Scott Waddell en quelques mots

Les premiers travaux de recherche de Scott Waddell, lors de son doctorat, concernent la cancérologie. C’est pourtant en lisant les articles pionniers de Chip Quinn, relatifs à l’influence de gènes uniques sur l’apprentissage et la mémoire, que le jeune chercheur trouve sa voie. Le post-doctorat qu’il réalise sous sa supervision l’amène à faire ses premières découvertes sur le processus de stabilisation de la mémoire chez une mouche.

Les techniques d'avant-garde qui ont permis cette découverte aident ensuite Scott Waddell à mieux définir le fonctionnement des corps pédonculés, siège de la mémoire chez la mouche. Les travaux qu’il mène avec son équipe à l’université d’Oxford apportent un nouvel éclairage sur la manière dont nous comprenons l’apprentissage. Ils pourraient dévoiler l’origine cellulaire de l’intelligence chez tous les animaux.

  • 1996 Doctorat en biologie moléculaire, University of London (Royaume-Uni)

  • 1996 Post-doctorat, Massachusetts Institute of Technology, Cambridge (États-Unis)

  • 2001 Professeur et chef d’équipe, Département de neurobiologie, University of Massachussetts Medical School, Worcester (États-Unis)

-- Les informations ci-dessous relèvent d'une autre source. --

/-- R219–R221, R226, R233: an ensemble's slots at the end of a tick. LEARN ends in IN with the mean square residual learned and,
where OMODE asks for it, the mean taken into d, or in TSUSP with cause 3 where the mean is over DMAX; TAMPER rejoins as OUT;
every 2^ATAU s the Allan estimates move; the Hearth anchor is taken where it is due; an asymmetry window ends in OUT with
fewer than 16 samples, where Herald's quarantine starts, in TSUSP with cause 4 over AMAX, or in IN with the correction
applied. -/
def Obligations.EnsembleSlotsMove : Prop :=
  ∀ (s : State) (e m : Nat) (z z1 z2 : Rat) (l : List Rat), e < 8 → m < 8 →
    let nsU : Rat := 500
    let acc := (s.slot e m).acc
    let learned := acc.take (2 ^ s.get (ensR e) GLB_ENS_CFG_OTC)
    let dmax : Rat := (s.get (ensR e) GLB_ENS_ACFG_DMAX : Rat) * 10 * nsU
    let amax : Rat := (s.get (ensR e) GLB_ENS_ACFG_AMAX : Rat) * 10 * nsU
    let wide := dmax ≠ 0 ∧ dmax < |State.meanOf learned|
    let pi := s.mIdx e m - 36
    ((s.ensOf e).on = true → s.mState e m = 1 → 2 ^ s.get (ensR e) GLB_ENS_CFG_OTC ≤ acc.length →
      ∃ t, exec (.learnEnd e m) s = .next t ∧ (t.slot e m).ms = State.meanOf (learned.map (fun r => r * r)) ∧
        (t.slot e m).acc = [] ∧ (wide → (t.slot e m).learned = false ∧ (t.slot e m).d = (s.slot e m).d) ∧
        (¬wide → (t.slot e m).learned = true ∧ (t.slot e m).d =
          if s.on (ensR e) GLB_ENS_CFG_OMODE = true ∨ (s.slot e m).pil = true then (s.slot e m).d
          else q16 ((s.slot e m).d + State.meanOf learned)) ∧
        (wide → t.mState e m = 4 ∧ t.get (emsR e m) GLB_EM_STAT_CAUSE = 3) ∧
        (¬wide → t.mState e m = 2 ∧ t.get (emsR e m) GLB_EM_STAT_CAUSE = 0) ∧
        (∀ k, k < 8 → k ≠ m → t.mState e k = s.mState e k)) ∧
    ((s.ensOf e).on = true → s.mState e m = 5 → s.on (ensR e) GLB_ENS_CFG_AUTO = true → (s.slot e m).tpass.2 = true →
      s.get (ensR e) GLB_ENS_TCFG_REJOIN * 32000 ≤ (s.slot e m).tpass.1 →
      ∃ t, exec (.tamperRejoin e m) s = .next t ∧ t.mState e m = 0 ∧ t.get (emsR e m) GLB_EM_STAT_CAUSE = 0 ∧
        t.get (emsR e m) GLB_EM_STAT_FAILS = 0 ∧ (∀ k, k < 8 → k ≠ m → t.mState e k = s.mState e k)) ∧
    ((s.ensOf e).on = true → s.on (ensR e) GLB_ENS_CFG_WMODE = true →
      (s.ensOf e).atick + 32000 * 2 ^ s.get (ensR e) GLB_ENS_CFG_ATAU ≤ s.prism.tick →
      ∃ t, exec (.allanWeightUpdate e) s = .next t ∧
        (t.ensOf e).atick = (s.ensOf e).atick + 32000 * 2 ^ s.get (ensR e) GLB_ENS_CFG_ATAU ∧
        (∀ k, s.mState e k ≠ 2 → t.slot e k = s.slot e k) ∧
        (s.mState e m = 2 → (s.slot e m).z = some z → (s.slot e m).zs = z1 :: z2 :: l → (s.slot e m).nd < 15 →
          let tau : Rat := (2 ^ s.get (ensR e) GLB_ENS_CFG_ATAU : Nat)
          let D := z - 2 * z1 + z2
          (t.slot e m).v = (s.slot e m).v + (D * D / (2 * tau * tau) - (s.slot e m).v) / 16 ∧ (t.slot e m).zs = [z, z1] ∧
            (t.slot e m).nd = (s.slot e m).nd + 1)) ∧
    (s.reanchorDue e = true →
      ∃ t, exec (.hearthReanchor e) s = .next t ∧ t.on (ensR e) GLB_ENS_STATUS_HANCH = true ∧
        (t.ensOf e).anchor = (s.ensOf e).x.map (fun v => (v, (s.ensOf e).fe, s.prism.tick, s.prism.now)) ∧ (t.ensOf e).dH = 0 ∧
        s.others t [ensR e + GLB_ENS_STATUS_HANCH.idx] ∧ { t with regs := s.regs, ens := s.ens } = s) ∧
    (s.asymDue e = true → m = s.get (ensR e) GLB_ENS_STATUS_ASLOT → s.mState e m = 3 → 36 ≤ s.mIdx e m → s.mIdx e m < 44 →
      ∃ t, exec (.asymWindowEnd e) s = .next t ∧ (t.ensOf e).asymEnd = none ∧ t.prism.asymOut = [] ∧
        (acc.length < 16 → t.mState e m = 0 ∧ t.on (pjR pi) HRD_PI_JSTAT_QUARN = true ∧
          (t.pi pi).quarEnd = some (s.prism.tick + s.get (pjR pi) HRD_PI_PATH_QUAR * 32000)) ∧
        (16 ≤ acc.length → amax < |State.meanOf acc| → t.mState e m = 4 ∧ t.get (emsR e m) GLB_EM_STAT_CAUSE = 4 ∧
          t.on (pjR pi) HRD_PI_JSTAT_PATHS = false) ∧
        (16 ≤ acc.length → |State.meanOf acc| ≤ amax → t.mState e m = 2 ∧ (t.slot e m).ms = (s.slot e m).ms ∧
          t.on (pjR pi) HRD_PI_JSTAT_PATHS = false ∧
          t.getI (pjR pi) HRD_PI_PCOR_PCOR = clampI (-2147483648) 2147483647
            (s.getI (pjR pi) HRD_PI_PCOR_PCOR - Config.quant (State.meanOf acc / nsU * 256))))

/-- R309–R312, R317: at the end of an interval that its boundary has closed the Hearth appends its entry to the history, which
holds 4,096, keeps each running channel's mean, and asks for a refit; every 1,024 ticks it takes a reading from the source
TSRC selects, and holds the last one while the thermistor is open or shorted; TOUT stands while the reading is outside the
model's temperatures. -/
def Obligations.HearthLearns : Prop :=
  ∀ (s : State) (die v : Int) (therm : Option Int) (k : Nat) (h : ClosedIv) (md : Model),
    (s.hearth.closed = some h →
      let n : Rat := if h.ticks = 0 then 1 else h.ticks
      let mean := fun (c : Nat) => (h.sums.getD c (0, false)).1 / n
      let ent : HistEnt := { sec := h.sec, y := mean s.learnChan, t := h.tsum / n,
                             flags := if h.ticks = 0 then h.flags ||| 1 else h.flags }
      ∃ t, exec .hearthIntervalEnd s = .next t ∧ t.hearth.closed = none ∧ t.hearth.count = s.hearth.count + 1 ∧
        t.hearth.modelNext ≠ none ∧ t.hearth.ivStart = s.hearth.ivStart ∧ t.hearth.ticks = s.hearth.ticks ∧
        (s.hearth.hist.length < 4096 → t.hearth.hist = s.hearth.hist ++ [ent]) ∧
        (s.hearth.hist.length = 4096 → t.hearth.hist = s.hearth.hist.drop 1 ++ [ent]) ∧
        (h.sums.length = s.mil.length → k < s.mil.length → k < 16 → (t.chan k).means =
          if (s.chan k).on = true ∧ s.milState k ≠ 0 then
            ((h.sec, mean k, ent.t, (h.sums.getD k (0, false)).2) :: (s.chan k).means).take 16
          else (s.chan k).means) ∧
        t.ltc = s.ltc ∧ t.prism = s.prism) ∧
    (s.hearth.closed = none → exec .hearthIntervalEnd s = .next s) ∧
    (3 ≤ s.mode → (s.hearth.tempTick = none ∨ s.hearth.tempTick = some k ∧ k + 1024 ≤ s.prism.tick) →
      let ext := s.get glb1R GLB_HRT_CFG_TSRC = 1
      (ext → therm = none → ∃ t, exec (.temperatureReading die therm) s = .next t ∧ t.hearth.temp = s.hearth.temp ∧
        t.get glb1R GLB_HRT_TEMP_TEMP = s.get glb1R GLB_HRT_TEMP_TEMP ∧ t.hearth.tempTick = some s.prism.tick ∧ 15 ∈ t.wd.held) ∧
      ((if ext then therm = some v else die = v) → -32768 ≤ v → v < 32768 →
        ∃ t, exec (.temperatureReading die therm) s = .next t ∧ t.getI glb1R GLB_HRT_TEMP_TEMP = v ∧ t.hearth.temp = (v : Rat) / 256 ∧
          t.hearth.tempTick = some s.prism.tick ∧ 15 ∉ t.wd.held ∧
          s.others t [glb1R + GLB_HRT_TEMP_TEMP.idx, glb1R + GLB_HRT_STATUS_TOUT.idx] ∧
          { t with regs := s.regs, hearth := s.hearth, host := s.host, wd := { t.wd with held := s.wd.held } } = s ∧
          (s.hearth.model = none → t.on glb1R GLB_HRT_STATUS_TOUT = false ∧ t.host = s.host) ∧
          (s.hearth.model = some md → md.tfit = true →
            let g : Rat := (s.get glb1R GLB_HRT_CFG1_TMARG : Rat) / 4
            t.on glb1R GLB_HRT_STATUS_TOUT = Decidable.decide (md.tmax + g < t.hearth.temp ∨ t.hearth.temp < md.tmin - g)))) ∧
    (s.mode < 3 ∨ s.hearth.tempTick = some k ∧ s.prism.tick < k + 1024 → exec (.temperatureReading die therm) s = .next s)

/-! ## Looms, outputs and generators -/

/-- R338, R340–R343, R347: a coarse measurement keeps its band where it measures at or below N × FC; at the end of the check the
Loom is LOCKED, its search recorded and its held outputs started; a failed attempt starts the next search until RETRY are
used up and FAIL follows; a loss of lock is counted and leaves UNLOCKED; a band hop moves one band and is counted; a glide
takes one of its equal steps at each boundary; a comb slew ends where nothing is left of it. -/
def Obligations.LoomsSearchAndLock : Prop :=
  ∀ (s : State) (n hz r cb k w bit b : Nat) (fb : Option Nat) (fine after : Int) (f g steps i last : Nat), n < s.nLom →
    let l := s.loomSt n
    let now := s.prism.tick
    let get := fun (u : State) (x : Fld) => u.get (lomR n) x
    let elsewhere := fun (t : State) => (∀ m, m ≠ n → t.loomSt m = s.loomSt m) ∧ t.mil = s.mil ∧ t.prism = s.prism ∧ t.ltc = s.ltc
    (l.search = some ⟨k, cb, .coarse bit b fb⟩ → k + 1 + 2 * (9 - bit) ≤ now → 0 < bit → bit ≤ 8 → b + 2 ^ bit < 512 →
      let kept := hz * 65536 ≤ l.n * l.fc
      let c := if kept then b + 2 ^ bit else b
      ∃ t, exec (.bandSearchMeasurement n hz) s = .next t ∧
        (t.loomSt n).search = some ⟨k, cb, .coarse (bit - 1) c (if kept then some hz else fb)⟩ ∧
        get t LOM_STATUS_BAND = c + 2 ^ (bit - 1) ∧ elsewhere t ∧
        s.others t [lomR n + LOM_STATUS_BAND.idx, lomR n + LOM_MEAS_FREQ.idx]) ∧
    (s.measDue n = false → exec (.bandSearchMeasurement n hz) s = .next s) ∧
    (l.search = some ⟨k, cb, .check w r⟩ → w ≤ now → cb < 512 → 1 ≤ r → r ≤ 4 →
      ∃ t, exec (.loomLock n) s = .next t ∧ t.loomState n = 2 ∧ t.loomSt n = { l with search := none, ofs := 0, slew := none } ∧
        get t LOM_STATUS_SLEW = 0 ∧ get t LOM_SRCH_TICKS = 29 + 2 * r ∧ get t LOM_SRCH_CBAND = cb ∧ get t LOM_SRCH_REFINE = r ∧ elsewhere t ∧
        (∀ o, o < s.nOut → (s.outSt o).en = true → s.outSrc o = n → s.outState o = 2 →
          t.outState o = if s.outWithin o then 5 else 4)) ∧
    (l.search = some ⟨k, cb, .failed w⟩ → w ≤ now →
      ∃ t, exec (.loomAttemptFail n) s = .next t ∧ elsewhere t ∧
        (l.tries ≤ get s LOM_CFG_RETRY → t.loomState n = 1 ∧ (t.loomSt n).tries = l.tries + 1 ∧
          (t.loomSt n).search = some ⟨w, 0, .coarse 8 0 none⟩ ∧ get t LOM_STATUS_BAND = 256) ∧
        (get s LOM_CFG_RETRY < l.tries → t.loomState n = 5 ∧ (t.loomSt n).search = none ∧
          get t LOM_CNT_FAILS = min (get s LOM_CNT_FAILS + 1) 255)) ∧
    ((l.search = none ∨ l.search = some ⟨k, cb, .check w r⟩) → exec (.loomAttemptFail n) s = .next s) ∧
    (s.loomUsable n = true →
      ∃ t, exec (.loomLossOfLock n) s = .next t ∧ t.loomState n = 4 ∧ get t LOM_CNT_LOSSES = min (get s LOM_CNT_LOSSES + 1) 255 ∧
        get t LOM_STATUS_SLEW = 0 ∧ elsewhere t) ∧
    (s.loomUsable n = false → l.search = some ⟨k, cb, .check w r⟩ → now + 8 < w → exec (.loomLossOfLock n) s = .next s) ∧
    (s.loomUsable n = false → l.search = some ⟨k, cb, .check w r⟩ → w ≤ now + 8 →
      ∃ t, exec (.loomLossOfLock n) s = .next t ∧ t.loomSt n = { l with search := some ⟨k, cb, .failed (now + 1)⟩ } ∧ elsewhere t ∧
        t.regs = s.regs) ∧
    (s.loomUsable n = true → s.on (lomR n) LOM_CFG_HOP = true → 75 < fine → get s LOM_STATUS_BAND < 511 →
      ∃ t, exec (.bandHop n fine after) s = .next t ∧ get t LOM_STATUS_BAND = get s LOM_STATUS_BAND + 1 ∧
        get t LOM_CNT_HOPS = min (get s LOM_CNT_HOPS + 1) 65535 ∧ t.getI (lomR n) LOM_STATUS_FINE = clampI (-100) 100 after ∧
        s.others t [lomR n + LOM_STATUS_BAND.idx, lomR n + LOM_CNT_HOPS.idx] ∧ { t with regs := s.regs } = s) ∧
    (s.on (lomR n) LOM_CFG_HOP = false ∨ fine.natAbs ≤ 75 → exec (.bandHop n fine after) s = .next s) ∧
    (l.glide = some (f, g, steps, i, last) → last < now →
      ∃ t, exec (.glideStep n) s = .next t ∧ elsewhere t ∧
        (i + 1 < steps → t.loomState n = 3 ∧ (t.loomSt n).glide = some (f, g, steps, i + 1, now) ∧
          (t.loomSt n).fc = (Config.quant ((f : Rat) + ((g : Rat) - f) * (i + 1 : Nat) / steps)).toNat) ∧
        (i + 1 = steps → t.loomState n = 2 ∧ (t.loomSt n).glide = none ∧ (t.loomSt n).fc = g)) ∧
    (l.slew ≠ none → s.slewLeft n = 0 →
      ∃ t, exec (.combSlewEnd n) s = .next t ∧ t.loomSt n = { l with slew := none } ∧ get t LOM_STATUS_SLEW = 0 ∧ elsewhere t ∧
        s.others t [lomR n + LOM_STATUS_SLEW.idx] ∧ { t with loom := s.loom, regs := s.regs } = s) ∧
    (s.slewLeft n ≠ 0 → exec (.combSlewEnd n) s = .next s)
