/-! ## put64 -/

@[simp] theorem put64_variant (b : Nat) (lo hi : Fld) (v : Int) : (s.put64 b lo hi v).variant = s.variant := (rfl)
@[simp] theorem put64_ltc (b : Nat) (lo hi : Fld) (v : Int) : (s.put64 b lo hi v).ltc = s.ltc := (rfl)
@[simp] theorem put64_free (b : Nat) (lo hi : Fld) (v : Int) : (s.put64 b lo hi v).free = s.free := (rfl)
@[simp] theorem put64_hostMem (b : Nat) (lo hi : Fld) (v : Int) : (s.put64 b lo hi v).hostMem = s.hostMem := (rfl)
@[simp] theorem put64_host (b : Nat) (lo hi : Fld) (v : Int) : (s.put64 b lo hi v).host = s.host := (rfl)
@[simp] theorem put64_wd (b : Nat) (lo hi : Fld) (v : Int) : (s.put64 b lo hi v).wd = s.wd := (rfl)
@[simp] theorem put64_prism (b : Nat) (lo hi : Fld) (v : Int) : (s.put64 b lo hi v).prism = s.prism := (rfl)
@[simp] theorem put64_ens (b : Nat) (lo hi : Fld) (v : Int) : (s.put64 b lo hi v).ens = s.ens := (rfl)
@[simp] theorem put64_tmp (b : Nat) (lo hi : Fld) (v : Int) : (s.put64 b lo hi v).tmp = s.tmp := (rfl)
@[simp] theorem put64_mil (b : Nat) (lo hi : Fld) (v : Int) : (s.put64 b lo hi v).mil = s.mil := (rfl)
@[simp] theorem put64_milBak (b : Nat) (lo hi : Fld) (v : Int) : (s.put64 b lo hi v).milBak = s.milBak := (rfl)
@[simp] theorem put64_hearth (b : Nat) (lo hi : Fld) (v : Int) : (s.put64 b lo hi v).hearth = s.hearth := (rfl)
@[simp] theorem put64_gran (b : Nat) (lo hi : Fld) (v : Int) : (s.put64 b lo hi v).gran = s.gran := (rfl)
@[simp] theorem put64_loom (b : Nat) (lo hi : Fld) (v : Int) : (s.put64 b lo hi v).loom = s.loom := (rfl)
@[simp] theorem put64_out (b : Nat) (lo hi : Fld) (v : Int) : (s.put64 b lo hi v).out = s.out := (rfl)
@[simp] theorem put64_bridge (b : Nat) (lo hi : Fld) (v : Int) : (s.put64 b lo hi v).bridge = s.bridge := (rfl)
@[simp] theorem put64_tcd (b : Nat) (lo hi : Fld) (v : Int) : (s.put64 b lo hi v).tcd = s.tcd := (rfl)
@[simp] theorem put64_lens (b : Nat) (lo hi : Fld) (v : Int) : (s.put64 b lo hi v).lens = s.lens := (rfl)
@[simp] theorem put64_tally (b : Nat) (lo hi : Fld) (v : Int) : (s.put64 b lo hi v).tally = s.tally := (rfl)
@[simp] theorem put64_hrd (b : Nat) (lo hi : Fld) (v : Int) : (s.put64 b lo hi v).hrd = s.hrd := (rfl)
@[simp] theorem put64_plk (b : Nat) (lo hi : Fld) (v : Int) : (s.put64 b lo hi v).plk = s.plk := (rfl)
@[simp] theorem put64_mir (b : Nat) (lo hi : Fld) (v : Int) : (s.put64 b lo hi v).mir = s.mir := (rfl)
@[simp] theorem put64_pwr (b : Nat) (lo hi : Fld) (v : Int) : (s.put64 b lo hi v).pwr = s.pwr := (rfl)
@[simp] theorem put64_bus (b : Nat) (lo hi : Fld) (v : Int) : (s.put64 b lo hi v).bus = s.bus := (rfl)
@[simp] theorem put64_spi (b : Nat) (lo hi : Fld) (v : Int) : (s.put64 b lo hi v).spi = s.spi := (rfl)
@[simp] theorem put64_seqs (b : Nat) (lo hi : Fld) (v : Int) : (s.put64 b lo hi v).seqs = s.seqs := (rfl)
@[simp] theorem put64_pending (b : Nat) (lo hi : Fld) (v : Int) : (s.put64 b lo hi v).pending = s.pending := (rfl)

/-! ## setMode -/

@[simp] theorem setMode_variant (m : Nat) : (s.setMode m).variant = s.variant := (rfl)
@[simp] theorem setMode_ltc (m : Nat) : (s.setMode m).ltc = s.ltc := (rfl)
@[simp] theorem setMode_free (m : Nat) : (s.setMode m).free = s.free := (rfl)
@[simp] theorem setMode_hostMem (m : Nat) : (s.setMode m).hostMem = s.hostMem := (rfl)
@[simp] theorem setMode_host (m : Nat) : (s.setMode m).host = s.host := (rfl)
@[simp] theorem setMode_wd (m : Nat) : (s.setMode m).wd = s.wd := (rfl)
@[simp] theorem setMode_prism (m : Nat) : (s.setMode m).prism = s.prism := (rfl)
@[simp] theorem setMode_ens (m : Nat) : (s.setMode m).ens = s.ens := (rfl)
@[simp] theorem setMode_tmp (m : Nat) : (s.setMode m).tmp = s.tmp := (rfl)
@[simp] theorem setMode_mil (m : Nat) : (s.setMode m).mil = s.mil := (rfl)
@[simp] theorem setMode_milBak (m : Nat) : (s.setMode m).milBak = s.milBak := (rfl)
@[simp] theorem setMode_hearth (m : Nat) : (s.setMode m).hearth = s.hearth := (rfl)
@[simp] theorem setMode_gran (m : Nat) : (s.setMode m).gran = s.gran := (rfl)
@[simp] theorem setMode_loom (m : Nat) : (s.setMode m).loom = s.loom := (rfl)
@[simp] theorem setMode_out (m : Nat) : (s.setMode m).out = s.out := (rfl)
@[simp] theorem setMode_bridge (m : Nat) : (s.setMode m).bridge = s.bridge := (rfl)
@[simp] theorem setMode_tcd (m : Nat) : (s.setMode m).tcd = s.tcd := (rfl)
@[simp] theorem setMode_lens (m : Nat) : (s.setMode m).lens = s.lens := (rfl)
@[simp] theorem setMode_tally (m : Nat) : (s.setMode m).tally = s.tally := (rfl)
@[simp] theorem setMode_hrd (m : Nat) : (s.setMode m).hrd = s.hrd := (rfl)
@[simp] theorem setMode_plk (m : Nat) : (s.setMode m).plk = s.plk := (rfl)
@[simp] theorem setMode_mir (m : Nat) : (s.setMode m).mir = s.mir := (rfl)
@[simp] theorem setMode_pwr (m : Nat) : (s.setMode m).pwr = s.pwr := (rfl)
@[simp] theorem setMode_bus (m : Nat) : (s.setMode m).bus = s.bus := (rfl)
@[simp] theorem setMode_spi (m : Nat) : (s.setMode m).spi = s.spi := (rfl)
@[simp] theorem setMode_seqs (m : Nat) : (s.setMode m).seqs = s.seqs := (rfl)
@[simp] theorem setMode_pending (m : Nat) : (s.setMode m).pending = s.pending := (rfl)

/-! ## raiseAt -/

@[simp] theorem raiseAt_variant (tn ev inst data : Nat) : (s.raiseAt tn ev inst data).variant = s.variant := (rfl)
@[simp] theorem raiseAt_regs (tn ev inst data : Nat) : (s.raiseAt tn ev inst data).regs = s.regs := (rfl)
@[simp] theorem raiseAt_ltc (tn ev inst data : Nat) : (s.raiseAt tn ev inst data).ltc = s.ltc := (rfl)
@[simp] theorem raiseAt_free (tn ev inst data : Nat) : (s.raiseAt tn ev inst data).free = s.free := (rfl)
@[simp] theorem raiseAt_hostMem (tn ev inst data : Nat) : (s.raiseAt tn ev inst data).hostMem = s.hostMem := (rfl)
@[simp] theorem raiseAt_wd (tn ev inst data : Nat) : (s.raiseAt tn ev inst data).wd = s.wd := (rfl)
@[simp] theorem raiseAt_prism (tn ev inst data : Nat) : (s.raiseAt tn ev inst data).prism = s.prism := (rfl)
@[simp] theorem raiseAt_ens (tn ev inst data : Nat) : (s.raiseAt tn ev inst data).ens = s.ens := (rfl)
@[simp] theorem raiseAt_tmp (tn ev inst data : Nat) : (s.raiseAt tn ev inst data).tmp = s.tmp := (rfl)
@[simp] theorem raiseAt_mil (tn ev inst data : Nat) : (s.raiseAt tn ev inst data).mil = s.mil := (rfl)
@[simp] theorem raiseAt_milBak (tn ev inst data : Nat) : (s.raiseAt tn ev inst data).milBak = s.milBak := (rfl)
@[simp] theorem raiseAt_hearth (tn ev inst data : Nat) : (s.raiseAt tn ev inst data).hearth = s.hearth := (rfl)
@[simp] theorem raiseAt_gran (tn ev inst data : Nat) : (s.raiseAt tn ev inst data).gran = s.gran := (rfl)
@[simp] theorem raiseAt_loom (tn ev inst data : Nat) : (s.raiseAt tn ev inst data).loom = s.loom := (rfl)
@[simp] theorem raiseAt_out (tn ev inst data : Nat) : (s.raiseAt tn ev inst data).out = s.out := (rfl)
@[simp] theorem raiseAt_bridge (tn ev inst data : Nat) : (s.raiseAt tn ev inst data).bridge = s.bridge := (rfl)
@[simp] theorem raiseAt_tcd (tn ev inst data : Nat) : (s.raiseAt tn ev inst data).tcd = s.tcd := (rfl)
@[simp] theorem raiseAt_lens (tn ev inst data : Nat) : (s.raiseAt tn ev inst data).lens = s.lens := (rfl)
@[simp] theorem raiseAt_tally (tn ev inst data : Nat) : (s.raiseAt tn ev inst data).tally = s.tally := (rfl)
@[simp] theorem raiseAt_hrd (tn ev inst data : Nat) : (s.raiseAt tn ev inst data).hrd = s.hrd := (rfl)
@[simp] theorem raiseAt_plk (tn ev inst data : Nat) : (s.raiseAt tn ev inst data).plk = s.plk := (rfl)
@[simp] theorem raiseAt_mir (tn ev inst data : Nat) : (s.raiseAt tn ev inst data).mir = s.mir := (rfl)
@[simp] theorem raiseAt_pwr (tn ev inst data : Nat) : (s.raiseAt tn ev inst data).pwr = s.pwr := (rfl)
@[simp] theorem raiseAt_bus (tn ev inst data : Nat) : (s.raiseAt tn ev inst data).bus = s.bus := (rfl)
@[simp] theorem raiseAt_spi (tn ev inst data : Nat) : (s.raiseAt tn ev inst data).spi = s.spi := (rfl)
@[simp] theorem raiseAt_seqs (tn ev inst data : Nat) : (s.raiseAt tn ev inst data).seqs = s.seqs := (rfl)
@[simp] theorem raiseAt_pending (tn ev inst data : Nat) : (s.raiseAt tn ev inst data).pending = s.pending := (rfl)
@[simp] theorem raiseAt_reg (tn ev inst data : Nat) (j : Nat) : (s.raiseAt tn ev inst data).reg j = s.reg j := (rfl)
@[simp] theorem raiseAt_get (tn ev inst data : Nat) (r : Nat) (x : Fld) : (s.raiseAt tn ev inst data).get r x = s.get r x := (rfl)
@[simp] theorem raiseAt_on (tn ev inst data : Nat) (r : Nat) (x : Fld) : (s.raiseAt tn ev inst data).on r x = s.on r x := (rfl)
@[simp] theorem raiseAt_getI (tn ev inst data : Nat) (r : Nat) (x : Fld) : (s.raiseAt tn ev inst data).getI r x = s.getI r x := (rfl)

  • 2010 Wellcome Trust Senior Research Fellowship in Basic Biomedical Sciences

  • 2011 Professeur de neurobiologie et chef d’équipe, University of Oxford (Royaume-Uni)

  • 2014 Prix Liliane Bettencourt pour les sciences du vivant

Prix Liliane Bettencourt pour les sciences du vivant

Le Prix Liliane Bettencourt pour les sciences du vivant récompense chaque année un chercheur de moins de 45 ans pour l’excellence de ses travaux et sa contribution remarquable à son domaine de recherche scientifique. Ce prix est attribué selon les années à un chercheur établi en France ou travaillant dans un autre pays d'Europe. Vingt-sept lauréats ont été récompensés depuis 1997. A partir de 2023, la dotation de ce prix récompense personnellement le lauréat à hauteur de 100 000 euros.